The reality is that you don't have the funds for a PIA. It's not going to make a difference which insolvency company or organisation you choose, the answer from your creditors will be the same. Expecting BOS to accept 50 euros per month (3600 in total) as part of a 6 year PIA - on a likely shortfall of 100K on the BTL, when both you and your wife are in public sector employment is wishful thinking.

Friends of ours are currently dealing with Grant Thornton - via the IMHO - and they were told that EBS would only accept a lump sum PIA that made financial sense to them - namely 25K lump sum on a shortfall of 120K. Our friends are fortunate in that a family friend is paying the lump sum on their behalf in full and final settlement. 50 per month wouldn't make sense from a financial perspective for BOS on the BTL shortfall.
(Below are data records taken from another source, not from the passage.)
theorem softFault_keepsDown (h : b ≠ c) (k : FaultKind) (s : State) : KeepsDown b s (softFault c k s) :=
  ((KeepsDown.setDrive h s _).trans (.of_channels (raiseCause_channels _ _ _ _))).trans (checkRest_keepsDown _ _)

theorem becomeDone_keepsDown (h : b ≠ c) (s : State) : KeepsDown b s (becomeDone c s) :=
  (KeepsDown.setDrive h s _).trans (.of_channels (checkFinished_channels _))

theorem faults_keepsDown (h : b ≠ c) (f : FaultKind) (s : State) :
    KeepsDown b s (if f.isHard then hardFault c f s else softFault c f s) := by
  split
  · exact hardFault_keepsDown h _ _
  · exact softFault_keepsDown h _ _

theorem issueSetPoint_keepsDown (h : b ≠ c) (t : Nat) (x : Int) (s : State) : KeepsDown b s (issueSetPoint c t x s) := by
  unfold issueSetPoint
  dsimp only
  split
  · exact (KeepsDown.setDrive h s _).trans (hardFault_keepsDown h _ _)
  · exact KeepsDown.setDrive h s _

theorem monitor_keepsDown (h : b ≠ c) (s : State) : KeepsDown b s (monitor c s) := by
  unfold monitor faultOnFollow
  split
  · split
    · exact (KeepsDown.setDrive h s _).trans (hardFault_keepsDown h _ _)
    · exact KeepsDown.setDrive h s _
  · exact KeepsDown.setDrive h s _
  · exact KeepsDown.refl _ _

theorem seekStep_keepsDown (h : b ≠ c) (t : Nat) (k : Seek) (s : State) : KeepsDown b s (seekStep c t k s) := by
  unfold seekStep
  dsimp only
  split
  · exact faults_keepsDown h _ _
  · have hi (x : Int) (d : Drive) : KeepsDown b s (issueSetPoint c t x (s.setDrive c d)) :=
      (KeepsDown.setDrive h s _).trans (issueSetPoint_keepsDown h t _ _)
    split
    · exact ((hi _ _).trans (KeepsDown.setDrive h _ _)).trans (.of_channels (checkArmed_channels _))
    · exact hi _ _

theorem stopStep_keepsDown (h : b ≠ c) (t : Nat) (k : Stop) (s : State) : KeepsDown b s (stopStep c t k s) := by
  unfold stopStep
  dsimp only
  split
  · exact (KeepsDown.setDrive h s _).trans (checkRest_keepsDown _ _)
  · split
    · exact (KeepsDown.setDrive h s _).trans (faults_keepsDown h _ _)
    · exact (KeepsDown.setDrive h s _).trans (issueSetPoint_keepsDown h _ _ _)

theorem playSetPoint_keepsDown (h : b ≠ c) (now t : Nat) (x : Int) (s : State) : KeepsDown b s (playSetPoint c now t x s) := by
  unfold playSetPoint
  split
  · exact faults_keepsDown h _ _
  · exact (KeepsDown.setDrive h s _).trans (issueSetPoint_keepsDown h _ _ _)

theorem playFault_keepsDown (h : b ≠ c) (now t : Nat) (k : FaultKind) (x : Int) (s : State) :
    KeepsDown b s (playFault c now t k x s) := by
  unfold playFault
  dsimp only
  refine KeepsDown.trans (((KeepsDown.setDrive h s ((s.drive c).recordKind k)).trans
    (.of_channels (raiseCause_channels _ .channelFault (some c.val) (some k)))).trans (playSetPoint_keepsDown h now t x _)) ?_
  split
  · exact (KeepsDown.setDrive h _ _).trans (checkRest_keepsDown _ _)
  · exact .refl _ _

theorem State.putPlay_drive (s : State) (c b : Chan) (x : PlayState) : (s.putPlay c x).drive b = s.drive b :=
  State.drive_setEngine _ _ _ _

theorem playPath_keepsDown (h : b ≠ c) (now t : Nat) (first : Bool) (s : State) : KeepsDown b s (playPath c now t first s) := by
  unfold playPath
  dsimp only
  have hp (x : PlayState) : KeepsDown b s (s.putPlay c x) := .of_drive (State.putPlay_drive _ _ _ _)
  split
  · exact (hp _).trans (playSetPoint_keepsDown h _ _ _ _)
  · split
    · exact ((hp _).trans (playSetPoint_keepsDown h _ _ _ _)).trans (becomeDone_keepsDown h _)
    · exact (hp _).trans (playSetPoint_keepsDown h _ _ _ _)
  · exact (hp _).trans (playFault_keepsDown h _ _ _ _ _)

theorem stateBeat_keepsDown (h : b ≠ c) (now : Nat) (t : Option Nat) (k : Nat) (first : Bool) (s : State) :
    KeepsDown b s (stateBeat c now t k first s) := by
  unfold stateBeat
  repeat' split
  all_goals first
    | exact KeepsDown.refl _ _
    | exact issueSetPoint_keepsDown h _ _ _
    | exact seekStep_keepsDown h _ _ _
    | exact stopStep_keepsDown h _ _ _
    | (unfold playBeat
       split
       · exact playPath_keepsDown h _ _ _ _
       · exact playSetPoint_keepsDown h _ _ _ _
       · exact playSetPoint_keepsDown h _ _ _ _
       · exact issueSetPoint_keepsDown h _ _ _)

theorem driveBeat_keepsDown (h : b ≠ c) (now : Nat) (t : Option Nat) (k : Nat) (first : Bool) (s : State) :
    KeepsDown b s (driveBeat now t k first c s) := by
  unfold driveBeat
  split
  · exact (monitor_keepsDown h _).trans (stateBeat_keepsDown h _ _ _ _ _)
  · exact .refl _ _

theorem driveFreeBeat_keepsDown (h : b ≠ c) (now : Nat) (s : State) : KeepsDown b s (driveFreeBeat now c s) := by
  unfold driveFreeBeat
  split
  · exact (monitor_keepsDown h _).trans (stateBeat_keepsDown h _ _ _ _ _)
  · exact .refl _ _

/-- Where all channels but `c` are down and each operation leaves such a channel alone, all four make only the one at `c`. -/
theorem eachChannel_only (f : Chan → State → State) (hd : ∀ b s, s.down b → f b s = s)
    (hk : ∀ b c s, b ≠ c → KeepsDown b s (f c s)) {s : State} (h : ∀ b, b ≠ c → s.down b) : eachChannel f s = f c s := by
  have h' : ∀ b, b ≠ c → f b (f c s) = f c s := fun b hb => hd b _ (hk b c s hb (h b hb))
  have h0 : ∀ b, b ≠ c → f b s = s := fun b hb => hd b _ (h b hb)
  unfold eachChannel
  obtain rfl | rfl | rfl | rfl := (by decide : ∀ c : Chan, c = 0 ∨ c = 1 ∨ c = 2 ∨ c = 3) c
  · rw [h' 1 (by decide), h' 2 (by decide), h' 3 (by decide)]
  · rw [h0 0 (by decide), h' 2 (by decide), h' 3 (by decide)]
  · rw [h0 0 (by decide), h0 1 (by decide), h' 3 (by decide)]
  · rw [h0 0 (by decide), h0 1 (by decide), h0 2 (by decide)]

/-! ## A fault, an issue and an offer at channel `c` -/

/-- A soft fault (R167): the set-points stand, the kind is kept first, the channel stops or goes on stopping. -/
theorem softFault_drive (c : Chan) (f : FaultKind) (s : State) :
    let d := (softFault c f s).drive c
    d.setPoint = (s.drive c).setPoint ∧ d.previous = (s.drive c).previous ∧ (d.state = .stopping ∨ d.state = .stopped) ∧
      d.kind = some ((s.drive c).kind.getD f) := by
  unfold softFault
  dsimp only
  set e : Drive := if ((s.drive c).recordKind f).state = .stopping then (s.drive c).recordKind f
    else ((s.drive c).recordKind f).enterStop with he
  have h : e.setPoint = (s.drive c).setPoint ∧ e.previous = (s.drive c).previous ∧
      (e.state = .stopping ∨ e.state = .stopped) ∧ e.kind = some ((s.drive c).kind.getD f) := by
    rw [he]
    split
    · next hs => exact ⟨rfl, rfl, .inl hs, rfl⟩
    · unfold Drive.enterStop
      dsimp only
      split
      · exact ⟨rfl, rfl, .inr rfl, rfl⟩
      · exact ⟨rfl, rfl, .inl rfl, rfl⟩
  have hd : (raiseCause .channelFault (some c.val) (some f) (s.setDrive c e)).drive c = e := by
    rw [State.drive_def, raiseCause_channels, ← State.drive_def, State.drive_setDrive]
  rcases checkRest_drive (raiseCause .channelFault (some c.val) (some f) (s.setDrive c e)) c with k | ⟨-, k⟩ | ⟨k, l, -⟩
  · rw [k, hd]; exact h
  · rw [k, hd]; exact h
  · rw [hd] at k l
    rcases h.2.2.1 with m | m
    · exact absurd m l
    · rw [Drive.parks, m, h.2.2.2] at k; cases k

/-- A soft fault of a STOPPING channel is recorded, and the profile goes on (R146). -/
theorem softFault_stopping {s : State} (f : FaultKind) (h : (s.drive c).state = .stopping) :
    (softFault c f s).drive c = { s.drive c with kind := some ((s.drive c).kind.getD f) } := by
  unfold softFault
  dsimp only
  rw [if_pos (show ((s.drive c).recordKind f).state = .stopping from h)]
  have hd : (raiseCause .channelFault (some c.val) (some f) (s.setDrive c ((s.drive c).recordKind f))).drive c =
      (s.drive c).recordKind f := by
    rw [State.drive_def, raiseCause_channels, ← State.drive_def, State.drive_setDrive]
  rw [checkRest_stopping (by rw [hd]; exact h), hd]
  rfl

/-- A hard fault of an energized channel (R166): FAULTED with the kind, set-points and step position kept, no pulse left. -/
theorem hardFault_drive {s : State} (k : FaultKind) (h : s.energized c = true) :
    let d := (hardFault c k s).drive c
    d.state = .faulted ∧ d.kind = some k ∧ d.setPoint = (s.drive c).setPoint ∧ d.previous = (s.drive c).previous ∧
      d.stepPos = (s.drive c).stepPos ∧ d.pulses = none := by
  unfold hardFault
  rw [if_pos h]
  dsimp only
  set e := ((s.drive c).holdDir s.clock).hardFault k with he
  have h0 : e.setPoint = (s.drive c).setPoint ∧ e.previous = (s.drive c).previous ∧ e.stepPos = (s.drive c).stepPos := by
    rw [he]; exact ⟨rfl, rfl, rfl⟩
  set u := raiseCause .channelFault (some c.val) (some k) (s.setDrive c e) with hu
  set v := (if u.take.state = .armed ∧ u.isTakeChannel c = true then { u with take := { u.take with state := .held } } else u)
    with hv
  have hd : v.drive c = e := by
    have : v.channels = (s.setDrive c e).channels := by
      rw [hv, hu]; split <;> exact raiseCause_channels _ _ _ _
    rw [State.drive_def, this, ← State.drive_def, State.drive_setDrive]
  have hs : (samplerSettle (checkRest v)).drive c = (checkRest v).drive c := by
    rw [State.drive_def, samplerSettle_channels, ← State.drive_def]
  rw [hs]
  rcases checkRest_drive v c with m | ⟨-, m⟩ | ⟨m, -⟩
  · rw [m, hd]; exact ⟨rfl, rfl, h0.1, h0.2.1, h0.2.2, rfl⟩
  · rw [m, hd]; exact ⟨rfl, rfl, h0.1, h0.2.1, h0.2.2, rfl⟩
  · rw [hd, Drive.parks] at m
    rw [show e.state = .faulted from rfl] at m
    cases m

theorem Drive.issue_same (t i : Nat) (x : Int) (d : Drive) :
    (d.issue t i x).setPoint = x ∧ (d.issue t i x).stepPos = d.stepPos ∧ (d.issue t i x).state = d.state ∧
      (d.issue t i x).previous = some d.setPoint := by
  unfold Drive.issue Drive.setDir Drive.holdDir
  dsimp only
  (repeat' split) <;> exact ⟨rfl, rfl, rfl, rfl⟩

theorem State.energized_setDrive (s : State) (d : Drive) (h : d.state = (s.drive c).state) :
    (s.setDrive c d).energized c = s.energized c := by
  rw [State.energized, State.energized, State.drive_setDrive, h]; rfl

/-- A set-point issued (R158): the drive that issues it, or STEP_BACKLOG. -/
theorem issueSetPoint_drive {s : State} (t : Nat) (x : Int) (h : s.energized c = true) :
    ((x - (s.drive c).stepPos).natAbs ≤ 2 * (s.setup c).maxStep →
      issueSetPoint c t x s = s.setDrive c ((s.drive c).issue t s.interval x)) ∧
    (2 * (s.setup c).maxStep < (x - (s.drive c).stepPos).natAbs →
      ((issueSetPoint c t x s).drive c).state = .faulted ∧
      ((issueSetPoint c t x s).drive c).kind = some .stepBacklog ∧ ((issueSetPoint c t x s).drive c).setPoint = x) := by
  have hb : ((s.setDrive c ((s.drive c).issue t s.interval x)).drive c).backlog.natAbs = (x - (s.drive c).stepPos).natAbs := by
    rw [State.drive_setDrive, Drive.backlog, (Drive.issue_same _ _ _ _).1, (Drive.issue_same _ _ _ _).2.1]
  unfold issueSetPoint
  dsimp only
  rw [hb]
  constructor
  · intro hl
    rw [if_neg (Nat.not_lt.mpr hl)]
  · intro hl
    rw [if_pos hl]
    have := hardFault_drive (c := c) (s := s.setDrive c ((s.drive c).issue t s.interval x)) .stepBacklog
      (by rw [State.energized_setDrive _ _ (Drive.issue_same _ _ _ _).2.2.1]; exact h)
    refine ⟨this.1, this.2.1, this.2.2.1.trans ?_⟩
    rw [State.drive_setDrive, (Drive.issue_same _ _ _ _).1]

theorem faults_drive {s : State} (f : FaultKind) (h : s.energized c = true) :
    let d := (if f.isHard then hardFault c f s else softFault c f s).drive c
    d.setPoint = (s.drive c).setPoint ∧ d.previous = (s.drive c).previous ∧
      (f.isHard = true → d.state = .faulted ∧ d.kind = some f) ∧
      (f.isHard = false → (d.state = .stopping ∨ d.state = .stopped) ∧ d.kind = some ((s.drive c).kind.getD f)) := by
  cases hf : f.isHard
  · obtain ⟨h1, h2, h3, h4⟩ := softFault_drive c f s
    exact ⟨h1, h2, fun k => (Bool.false_ne_true k).elim, fun _ => ⟨h3, h4⟩⟩
  · obtain ⟨h1, h2, h3, h4, -⟩ := hardFault_drive (s := s) f h
    exact ⟨h3, h4, fun _ => ⟨h1, h2⟩, fun k => (Bool.false_ne_true k.symm).elim⟩

/-- A set-point that nothing checks, a held one (R155): it is issued again. -/
theorem holdStill_drive {s : State} (t : Nat) (h : s.energized c = true) :
    ((s.drive c).backlog.natAbs ≤ 2 * (s.setup c).maxStep →
      holdStill c t s = s.setDrive c ((s.drive c).issue t s.interval (s.drive c).setPoint)) ∧
    (2 * (s.setup c).maxStep < (s.drive c).backlog.natAbs → ((holdStill c t s).drive c).state = .faulted ∧
      ((holdStill c t s).drive c).kind = some .stepBacklog ∧
      ((holdStill c t s).drive c).setPoint = (s.drive c).setPoint) := issueSetPoint_drive t _ h

/-- An unchanged set-point passes every check (R157). -/
theorem offerCheck_same (d : Drive) (u : Setup) : offerCheck d u d.setPoint = none := by
  rw [offerCheck, if_pos rfl]

/-- The offer that a PLAYING channel makes of set-point `x` of take sub-beat `t` (R156 steps 3 to 5). -/
theorem playSetPoint_offered {s u : State} (now t : Nat) (x : Int) (hu : u.setup c = s.setup c) (h : u.energized c = true) :
    s.Offered (playSetPoint c now t x u) c x (u.drive c)
      ({ u.drive c with playedNext := t + 1 }.issue now u.interval x) := by
  have hw : (u.setDrive c { u.drive c with playedNext := t + 1 }).energized c = true := by
    rw [State.energized_setDrive]; exact h; rfl
  have hi := issueSetPoint_drive (c := c) (s := u.setDrive c { u.drive c with playedNext := t + 1 }) now x hw
  simp only [State.drive_setDrive, State.setup_setDrive, hu] at hi
  unfold playSetPoint
  rw [hu]
  constructor
  · intro h1 h2
    rw [h1]
    dsimp only
    rw [hi.1 h2, State.drive_setDrive]
    rfl
  · intro h1 h2
    rw [h1]
    exact hi.2 h2
  · intro f h1
    rw [h1]
    exact faults_drive f h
I - having gone through bankruptcy myself - understand your desire for closure via a formal solution. However, the reality of your financial circumstances and the figures you're suggesting mean that a PIA will never be accepted by your creditors.


----------



## BrokeGuy (5 Aug 2015)

Thanks for this.

Would it make sense then to just plough ahead with the home loan and then in a few years look for a PIA when there is some surplus available to deal with same? Surplus being the amount free to us after  we pay full capital and interest on the home? (that has to be paid because if it is put off any longer we wont be able to afford it given it will be squeezed into a shorted period of time).


----------



## epicaricacy (5 Aug 2015)

My own instinct would be to continue paying whatever you're paying for as long as Start allow it - just in case you require the protection of - or are forced into - bankruptcy in the future. As soon as their tune changes, you can up your repayments. IMO there's little point in unnecessarily paying full whack for something (in substantial neg. equity) you may end up losing - especially if you're going to feel the pinch throughout.

I believe you're correct re. playing the long game. One caveat to playing the long game involves potential inheritances.


----------



## Bronte (6 Aug 2015)

It is indeed wearing having to deal with this all the time but it does seem you are getting there.  Firstly both you and your wife work and it's civil service jobs.  Not only that you've three lovely children.  And your salary is going to increase.

*Credit card debt*

For the CC debt I would just not pay them anything and let them go to court, it's a complete waste of time for them, but if they waste money on it let them off.  As another poster said you just show up, explain the situation to the judge and I'd be amazed if he orders them to get anything.  You're on the 'minimum' level as per the insolvency service.  And no they are not going to get your old car as you need that for work and it's not worth anything.  They do not go to houses to take another other than Picasso's.  Your TV is just junk to them and a hassle to take or sell.

I presume you have cut the cards up !

*Your home*

This seems sorted, you are in an arrangment, can afford it, are paying some capital, and later you will be able to get back on track when your salary rises.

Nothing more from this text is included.